This notebook will show how to use xsar with dask to process many SAFEs, on datarmor.

We will see how to convert some L1 SAFEs files to L1B netcdf files at 1000m resolution.

Basically, to use your own processing function, you will have to adapt the l1b function defined below.

Prerequisite

This example is fully documented, and shoul be used by new users that have never used xsar or dask in a jupyter notebook on datarmor.

Set up environment

We will assume that xsar is not installed, and dask is not configured for datarmor.

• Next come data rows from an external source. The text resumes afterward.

-- ==== Sys2Proof/Laws/Commands.lean ====
section
/-!
SUPPORT. Everything a command's completion can do (40_control.md R107, R114; 41_encode.md R137, R138; 42_decode.md R142-R153).
-/

namespace Sys2Proof.Machine

/-! ### The commands' outcomes -/

/-- ENCODE always completes: with the commit of R137 or with the error commit of R138. -/
theorem execEncode_cases (s : State) :
    (∃ r, encodeResult s = .ok r ∧ execEncode s = .next (s.commitEncoded r).completeOk) ∨
    (∃ e, encodeResult s = .error e ∧ execEncode s = .next (s.commitEncodeError.completeRaised e)) := by
  cases h : encodeResult s with
  | ok r => exact .inl ⟨r, rfl, by simp [execEncode, h]⟩
  | error e => exact .inr ⟨e, rfl, by simp [execEncode, h]⟩

/-- The facts of a successful ENCODE: the text fits, and what is committed is its table and its artifact (R117). -/
theorem encodeResult_ok {s : State} {r : Encoded} (h : encodeResult s = .ok r) :
    1 ≤ s.inLen.toNat ∧ s.inLen.toNat ≤ s.cfg.inMax ∧ s.inputText.eraseDups.length ≤ s.cfg.nsymMax ∧
    artifactLength (textRaw s.inputText).length ≤ s.cfg.packMax ∧
    r = { table := textTable s.inputText, rawBits := (textRaw s.inputText).length,
          pad := padding (textRaw s.inputText).length,
          bytes := packBits (artifactBits (padding (textRaw s.inputText).length) (textRaw s.inputText)) } := by
  rcases encodeResult_cases s with ⟨-, h'⟩ | ⟨-, -, h'⟩ | ⟨h1, h2, ⟨_, _, _, -, -, -, h'⟩ | ⟨h3, h'⟩⟩
  · rw [h] at h'; cases h'
  · rw [h] at h'; cases h'
  · rw [h] at h'; cases h'
  · rw [h, encodeCounts_countsOf] at h'
    split at h'
    · cases h'
    · cases h'; exact ⟨by omega, h1, h3, by omega, rfl⟩

/-- The causes ENCODE can raise (R117): never 0, DUPLICATE_CODE, CORRUPT_STREAM or ILLEGAL_COMMAND. -/
theorem encodeResult_error {s : State} {e : Raised} (h : encodeResult s = .error e) :
    e.cause = .lengthCapacity ∨ e.cause = .emptyInput ∨ e.cause = .symbolCapacity ∨ e.cause = .outputCapacity := by
  rcases encodeResult_cases s with ⟨-, h'⟩ | ⟨-, -, h'⟩ | ⟨-, -, ⟨_, _, _, -, -, -, h'⟩ | ⟨-, h'⟩⟩
  · rw [h] at h'; cases h'; simp
  · rw [h] at h'; cases h'; simp
  · rw [h] at h'; cases h'; simp
  · rw [h, encodeCounts_countsOf] at h'
    split at h'
    · cases h'; simp
    · cases h'

theorem Cause.code_ne_zero (c : Cause) : c.code ≠ 0#4 := by cases c <;> decide

/-- The input text has IN_LEN symbols. -/
@[simp] theorem inputText_length (s : State) : s.inputText.length = s.inLen.toNat := by simp [State.inputText]

@[simp] theorem artifact_length (s : State) : s.artifact.length = s.packLen.toNat := by simp [State.artifact]

theorem inputText_getElem (s : State) (j : Nat) (h : j < s.inputText.length) : s.inputText[j] = s.readSym j := by
  simp [State.inputText]

/-- The header is the first byte's value (R144). -/
theorem header_bits {s : State} (h : 1 ≤ s.packLen.toNat) :
    bitsVal ((unpackBytes s.artifact).take 8) = s.header := by
  obtain ⟨n, hn⟩ : ∃ n, s.packLen.toNat = n + 1 := ⟨s.packLen.toNat - 1, by omega⟩
  have : s.artifact = s.readPack 0 :: (List.range n).map fun i => s.readPack (i + 1) := by
    simp only [State.artifact, hn, List.range_succ_eq_map, List.map_cons, List.map_map, Function.comp_def]
  rw [this, unpackBytes, List.take_append_of_le_length (by simp), List.take_of_length_le (by simp), bitsVal_bin8]
  rfl

/-- The BitUnpacker in its cases, in the order of its checks (R142-R146, R154). -/
theorem unpackBody_cases (s : State) :
    (s.cfg.packMax < s.packLen.toNat ∧ unpackBody s = .error { cause := .lengthCapacity, info := s.packLen }) ∨
    (s.packLen.toNat ≤ s.cfg.packMax ∧ s.packLen.toNat = 0 ∧ unpackBody s = .error (corrupt 1#32)) ∨
    (1 ≤ s.packLen.toNat ∧ s.packLen.toNat ≤ s.cfg.packMax ∧ 8 < s.header ∧
      unpackBody s = .error (corrupt 2#32)) ∨
    (1 ≤ s.packLen.toNat ∧ s.packLen.toNat ≤ s.cfg.packMax ∧ s.header ≤ 8 ∧
      8 * s.packLen.toNat - 8 < s.header ∧ unpackBody s = .error (corrupt 3#32)) ∨
    (s.bodyReadable ∧ unpackBody s = .ok s.body) := by
  by_cases h1 : s.cfg.packMax < s.packLen.toNat
  · exact .inl ⟨h1, by simp [unpackBody, h1]⟩
  by_cases h2 : s.packLen.toNat = 0
  · exact .inr (.inl ⟨by omega, h2, by simp [unpackBody, h2]⟩)
  have hp : 1 ≤ s.packLen.toNat := by omega
  have hb : unpackBody s = stripPadding (unpackBytes s.artifact) := by simp only [unpackBody, h1, h2, if_false]
  have hl : ((unpackBytes s.artifact).drop 8).length = 8 * s.packLen.toNat - 8 := by simp
  by_cases h3 : 8 < s.header
  · exact .inr (.inr (.inl ⟨hp, by omega, h3, by simp only [hb, stripPadding, header_bits hp, h3, if_true]⟩))
  by_cases h4 : 8 * s.packLen.toNat - 8 < s.header
  · exact .inr (.inr (.inr (.inl ⟨hp, by omega, by omega, h4, by
      simp only [hb, stripPadding, header_bits hp, h3, if_false, hl, h4, if_true]⟩)))
  · exact .inr (.inr (.inr (.inr ⟨⟨hp, by omega, by omega, by omega⟩, by
      simp only [hb, stripPadding, header_bits hp, h3, if_false, hl, h4, State.body]⟩)))

theorem unpackBody_ok {s : State} (h : s.bodyReadable) : unpackBody s = .ok s.body := by
  obtain ⟨h1, h2, h3, h4⟩ := h
  rcases unpackBody_cases s with ⟨h, -⟩ | ⟨-, h, -⟩ | ⟨-, -, h, -⟩ | ⟨-, -, -, h, -⟩ | ⟨-, h⟩
  · omega
  · omega
  · omega
  · omega
  · exact h

/-- DECODE of a readable body: the walk decides (R141, R152, R153). -/
theorem execDecode_readable {s : State} (h : s.bodyReadable) :
    execDecode s =
      match walk s.validEntries s.cfg.outMax s.body [] [] with
      | .error e => .next (s.commitWalkError.completeRaised e)
      | .ok out => .next (s.commitDecoded out).completeOk := by
  cases hw : walk s.validEntries s.cfg.outMax s.body [] [] <;> simp only [execDecode, unpackBody_ok h, hw]

/-- DECODE always completes, in one of three ways (R152, R153). -/
theorem execDecode_cases (s : State) :
    (∃ e, unpackBody s = .error e ∧ execDecode s = .next (s.commitDecodeError.completeRaised e)) ∨
    (s.bodyReadable ∧ ∃ e, walk s.validEntries s.cfg.outMax s.body [] [] = .error e ∧
      execDecode s = .next (s.commitWalkError.completeRaised e)) ∨
    (s.bodyReadable ∧ ∃ out, walk s.validEntries s.cfg.outMax s.body [] [] = .ok out ∧
      execDecode s = .next (s.commitDecoded out).completeOk) := by
  rcases unpackBody_cases s with ⟨-, h⟩ | ⟨-, -, h⟩ | ⟨-, -, -, h⟩ | ⟨-, -, -, -, h⟩ | ⟨hr, -⟩
  · exact .inl ⟨_, h, by simp only [execDecode, h]⟩
  · exact .inl ⟨_, h, by simp only [execDecode, h]⟩
  · exact .inl ⟨_, h, by simp only [execDecode, h]⟩
  · exact .inl ⟨_, h, by simp only [execDecode, h]⟩
  · right
    rw [execDecode_readable hr]
    cases hw : walk s.validEntries s.cfg.outMax s.body [] [] with
    | error e => exact .inl ⟨hr, e, rfl, rfl⟩
    | ok out => exact .inr ⟨hr, out, rfl, rfl⟩

/-- Every command completes: the engine idle, DONE set, what no command writes unchanged (R107, R114). -/
theorem runCommand_frame {op : Command} {s t : State} (h : runCommand op s = .next t) :
    t.eng = .idle ∧ t.done = true ∧ t.cfg = s.cfg ∧ t.ie = s.ie ∧ t.ovr = s.ovr ∧ t.inLen = s.inLen ∧
    t.tblIdx = s.tblIdx ∧ t.symMem = s.symMem ∧ t.world = s.world ∧ t.replies = s.replies ∧
    t.latencies = s.latencies ∧ t.wait = s.wait := by
  cases op with
  | illegal v => cases h; simp
  | instr i =>
    cases i with
    | clear => cases h; simp
    | encode =>
      rcases execEncode_cases s with ⟨r, -, h'⟩ | ⟨e, -, h'⟩ <;>
        · rw [runCommand, exec, h'] at h; cases h; simp
    | decode =>
      rcases execDecode_cases s with ⟨e, -, h'⟩ | ⟨-, e, -, h'⟩ | ⟨-, out, -, h'⟩ <;>
        · rw [runCommand, exec, h'] at h; cases h; simp

/-- Every command has a completion (R107: no command hangs). -/
theorem runCommand_completes (op : Command) (s : State) : ∃ t, runCommand op s = .next t := by
  cases op with
  | illegal v => exact ⟨_, rfl⟩
  | instr i =>
    cases i with
    | clear => exact ⟨_, rfl⟩
    | encode => rcases execEncode_cases s with ⟨_, -, h'⟩ | ⟨_, -, h'⟩ <;> exact ⟨_, h'⟩
    | decode => rcases execDecode_cases s with ⟨_, -, h'⟩ | ⟨-, _, -, h'⟩ | ⟨-, _, -, h'⟩ <;> exact ⟨_, h'⟩

theorem Params.legal_iff (p : Config.Params) :
    p.legal = true ↔ (1 ≤ p.nsymMax ∧ p.nsymMax ≤ 256) ∧ (1 ≤ p.inMax ∧ p.inMax ≤ 262144) ∧
      (2 ≤ p.packMax ∧ p.packMax ≤ 262144) ∧ (1 ≤ p.outMax ∧ p.outMax ≤ 262144) := by
  simp [Config.Params.legal, Config.Params.nsymOk, Config.Params.inOk, Config.Params.packOk, Config.Params.outOk,
    and_assoc]

/-- A successful ENCODE: the text fits and the commit is that of its table and its artifact (R137). -/
theorem execEncode_ok {s t : State} (h : exec .encode s = .next t) (h0 : t.errCode = 0#4) :
    1 ≤ s.inLen.toNat ∧ s.inLen.toNat ≤ s.cfg.inMax ∧ s.inputText.eraseDups.length ≤ s.cfg.nsymMax ∧
    artifactLength (textRaw s.inputText).length ≤ s.cfg.packMax ∧
    ∃ r, r = { table := textTable s.inputText, rawBits := (textRaw s.inputText).length,
               pad := padding (textRaw s.inputText).length,
               bytes := packBits (artifactBits (padding (textRaw s.inputText).length) (textRaw s.inputText)) } ∧
      t = (s.commitEncoded r).completeOk := by
  rcases execEncode_cases s with ⟨r, hr, h'⟩ | ⟨e, -, h'⟩ <;> rw [exec, h'] at h <;> cases h
  · obtain ⟨a, b, c, d, e⟩ := encodeResult_ok hr
    exact ⟨a, b, c, d, r, e, rfl⟩
  · exact absurd h0 (Cause.code_ne_zero _)

theorem Cause.code_le (c : Cause) : c.code.toNat ≤ 7 := by cases c <;> decide

/-- What a successful ENCODE leaves for DECODE to read (R130-R133, R137). -/
theorem execEncode_artifact {s t : State} (hl : s.cfg.legal = true) (h : exec .encode s = .next t)
    (h0 : t.errCode = 0#4) :
    t.encPad.toNat = padding (textRaw s.inputText).length ∧ t.encBits.toNat = (textRaw s.inputText).length ∧
    t.packLen.toNat = artifactLength (textRaw s.inputText).length ∧
    t.artifact = packBits (artifactBits (padding (textRaw s.inputText).length) (textRaw s.inputText)) ∧
    unpackBytes t.artifact = artifactBits (padding (textRaw s.inputText).length) (textRaw s.inputText) ∧
    t.header = padding (textRaw s.inputText).length := by
  have hl' := (Params.legal_iff _).1 hl
  obtain ⟨h1, h2, h3, h4, r, rfl, rfl⟩ := execEncode_ok h h0
  have hrb := textRaw_length_le s.inputText
  simp only [inputText_length] at hrb
  have hb2 : (textRaw s.inputText).length ≤ 262144 * 255 := hrb.trans (Nat.mul_le_mul (by omega) (by omega))
  generalize hraw : textRaw s.inputText = raw at *
  obtain ⟨hp1, hp2⟩ := padding_range raw.length
  have hps := padding_sum raw.length
  have hpl := packBits_artifact_length raw
  have hbits : (artifactBits (padding raw.length) raw).length % 8 = 0 := by rw [artifactBits_length]; omega
  have e1 : ((BitVec.ofNat 4 (padding raw.length)).toNat) = padding raw.length := by simp; omega
  have e2 : ((BitVec.ofNat 32 raw.length).toNat) = raw.length := by simp; omega
  have hal : artifactLength raw.length = 1 + (raw.length + padding raw.length) / 8 := rfl
  have e3 : ((BitVec.ofNat 32 (artifactLength raw.length)).toNat) = artifactLength raw.length := by simp; omega
  set t := (s.commitEncoded { table := textTable s.inputText, rawBits := raw.length, pad := padding raw.length, bytes := packBits (artifactBits (padding raw.length) raw) }).completeOk with ht
  have r3 : t.packLen.toNat = artifactLength raw.length := e3
  have hread : ∀ k, t.readPack k = ((packBits (artifactBits (padding raw.length) raw))[k]?).getD (s.readPack k) := by
    intro k
    show (s.packMem.writeFrom 0 _).read _ k = _
    rw [Memory.read_writeFrom]; simp; rfl
  have hart : t.artifact = packBits (artifactBits (padding raw.length) raw) := by
    apply List.ext_getElem
    · simp [r3, hpl]
    · intro i h1 h2
      simp [State.artifact, hread, h2]
  have hunp : unpackBytes t.artifact = artifactBits (padding raw.length) raw := by
    rw [hart, unpackBytes_packBits _ hbits]
  refine ⟨e1, e2, e3, hart, hunp, ?_⟩
  rw [← header_bits (by rw [r3]; omega), hunp, artifactBits, List.append_assoc, List.take_append_of_le_length (by simp), List.take_of_length_le (by simp), bitsVal_bin8]
  simp; omega

/-- The artifact of a successful ENCODE is readable and its body is the raw code stream (R130, R144-R146). -/
theorem execEncode_body {s t : State} (hl : s.cfg.legal = true) (h : exec .encode s = .next t) (h0 : t.errCode = 0#4) :
    t.bodyReadable ∧ t.body = textRaw s.inputText := by
  obtain ⟨a1, a2, a3, a4, a5, a6⟩ := execEncode_artifact hl h h0
  obtain ⟨h1, h2, h3, h4, r, -, hr⟩ := execEncode_ok h h0
  have hcfg : t.cfg = s.cfg := by rw [hr]; rfl
  obtain ⟨hp1, hp2⟩ := padding_range (textRaw s.inputText).length
  have hps := padding_sum (textRaw s.inputText).length
  have hal : artifactLength (textRaw s.inputText).length = 1 + ((textRaw s.inputText).length + padding (textRaw s.inputText).length) / 8 := rfl
  refine ⟨⟨by omega, by rw [hcfg]; omega, by omega, by omega⟩, ?_⟩
  simp only [State.body, a5, a3, a6, artifactBits]
  rw [List.append_assoc, List.drop_append_of_le_length (by simp), List.drop_of_length_le (by simp), List.nil_append]
  rw [List.take_append_of_le_length (by omega), List.take_of_length_le (by omega)]

/-- The artifact is a function of PACK_LEN and the bytes below it (R143). -/
theorem artifact_congr {t u : State} (hp : u.packLen = t.packLen)
    (hr : ∀ k < t.packLen.toNat, u.readPack k = t.readPack k) :
    u.artifact = t.artifact ∧ (1 ≤ t.packLen.toNat → u.header = t.header) ∧
    (1 ≤ t.packLen.toNat → u.body = t.body) := by
  have ha : u.artifact = t.artifact := by
    simp only [State.artifact, hp]
    exact List.map_congr_left fun j hj => hr j (List.mem_range.1 hj)
  refine ⟨ha, fun h => congrArg BitVec.toNat (hr 0 h), fun h => ?_⟩
  have hh : u.header = t.header := congrArg BitVec.toNat (hr 0 h)
  simp only [State.body, ha, hh, hp]

end Sys2Proof.Machine
end

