/-- A field of the next state, when there is one. -/
def after {α : Type} (o : Host.Outcome State Fault Refusal) (f : State → α) : Option α :=
  match o with
  | .next s => some (f s)
  | _ => none

theorem next_of_after {α : Type} {o : Host.Outcome State Fault Refusal} {f : State → α} {a : α}
    (h : after o f = some a) : ∃ t, o = .next t ∧ f t = a := by
  cases o with
  | next t => exact ⟨t, rfl, Option.some.inj h⟩
  | fault r => cases h
  | refused r => cases h

/-- A memory with the given words from word 0 on. -/
def memoryOf {w : Nat} (vs : List (BitVec w)) : Memory w :=
  { draw := 0, cells := vs.zipIdx.map fun vi => (vi.2, vi.1) }

/-- An idle block with a text in SYM_MEM and its length in IN_LEN. -/
def withText (text : List Sym) : State :=
  { State.reset with symMem := memoryOf text, inLen := BitVec.ofNat 32 text.length }

/-- "aabbbcccc" (SRC-1). -/
def textSrc1 : List Sym := [0x61, 0x61, 0x62, 0x62, 0x62, 0x63, 0x63, 0x63, 0x63]

/-- The table of SRC-1 and ENC-1: a "10", b "11", c "0". -/
def tableSrc1 : List Entry :=
  [{ sym := 0x61, freq := 2, code := [true, false] }, { sym := 0x62, freq := 3, code := [true, true] },
   { sym := 0x63, freq := 4, code := [false] }]

/-- A block with the table of SRC-1 and the given artifact bytes (spec/95_test_vectors.md 2.6.1). -/
def withArtifact (bytes : List Byte) : State :=
  { State.reset with tv := true, table := tableSrc1, packMem := memoryOf bytes,
                     packLen := BitVec.ofNat 32 bytes.length, encBits := 14, encPad := 2 }

/-- The block with a command running and `n` events still let through. -/
def running (op : Command) (n : Nat) (s : State) : State := { s with eng := .run op, wait := n }

/-- The block with events to come. -/
def facing (world : List Event) (s : State) : State := { s with world := world }

/-! ### Well-formedness: what each check refuses -/

theorem test_wellformed_every_command :
    Instr.clear.wellFormed = true ∧ Instr.encode.wellFormed = true ∧ Instr.decode.wellFormed = true := by decide

/-- R86: a nonzero RSV bit, lowest and highest. -/
theorem test_rsv_refused : rsvIsZero 0x00000012#32 = false ∧ rsvIsZero 0x80000001#32 = false := by decide

/-- R87, R88: OP 0x0, 0x4 and 0xF. -/
theorem test_op_refused :
    opIsAssigned 0x00000000#32 = false ∧ opIsAssigned 0x00000004#32 = false ∧ opIsAssigned 0x0000000F#32 = false := by
  decide

theorem test_command_word_refused :
    commandWordOk 0x00000012#32 = false ∧ commandWordOk 0x00000004#32 = false ∧ commandWordOk 0x00000002#32 = true := by
  decide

Get a node with internet access

This is needed, because conda need more cpu/ram than available on the submit node, and an internet access.

ssh datarmor
qsub -I -q ftp -l mem=16g,walltime=4:00:00

install environement

Install (and update) xsar. More infos on https://cyclobs.ifremer.fr/static/sarwing_datarmor/xsar/installing.html

conda create -n xsar
conda activate xsar
conda install -c conda-forge xsar 'python<3.10'
pip install git+https://github.com/umr-lops/xsar.git
pip install -r https://raw.githubusercontent.com/umr-lops/xsar/develop/requirements.txt
pip install git+https://github.com/umr-lops/xsarsea.git

This is needed for coastlines, because datarmor nodes don’t have internet access

cartopy_feature_download.py --output `python -c 'import cartopy ; print(cartopy.config["data_dir"])'` physical

This is needed for https://datarmor-jupyterhub.ifremer.fr/

conda install -c conda-forge jupyterhub
python -m ipykernel install --user

Install https://dask-hpcconfig.readthedocs.io/en/latest/

pip install git+https://github.com/umr-lops/dask-hpcconfig.git#egg=dask-hpcconfig

Enable dask-labextension, so the dask dashboard can be reached

pip install dask-labextension
pip install ipywidgets

download and execute this notebook

Now , go to https://datarmor-jupyterhub.ifremer.fr, and choose ‘jupyter lab’. Put ‘xar’ in the optionnal field, to use the previously created env.

It better to use a 8Gb ram notebook or more to handle the dask scheduler.

image.png

Dowlnoad this notebook as ipynb, and open it jupyterhub. You are now ready to execute it.

[ ]:
import xsar
import distributed
import dask_hpcconfig
import glob
import pandas as pd
import os
import dask.dataframe as dd
import time
from tqdm.auto import tqdm, trange
import numpy as np
import traceback

Get input and outputs as rows of a pandas dataframe

The first step is to build a pandas.Dataframe with input SAFEs and output paths. Basicallys, eachs rows will be fed to our processing function, in parallel.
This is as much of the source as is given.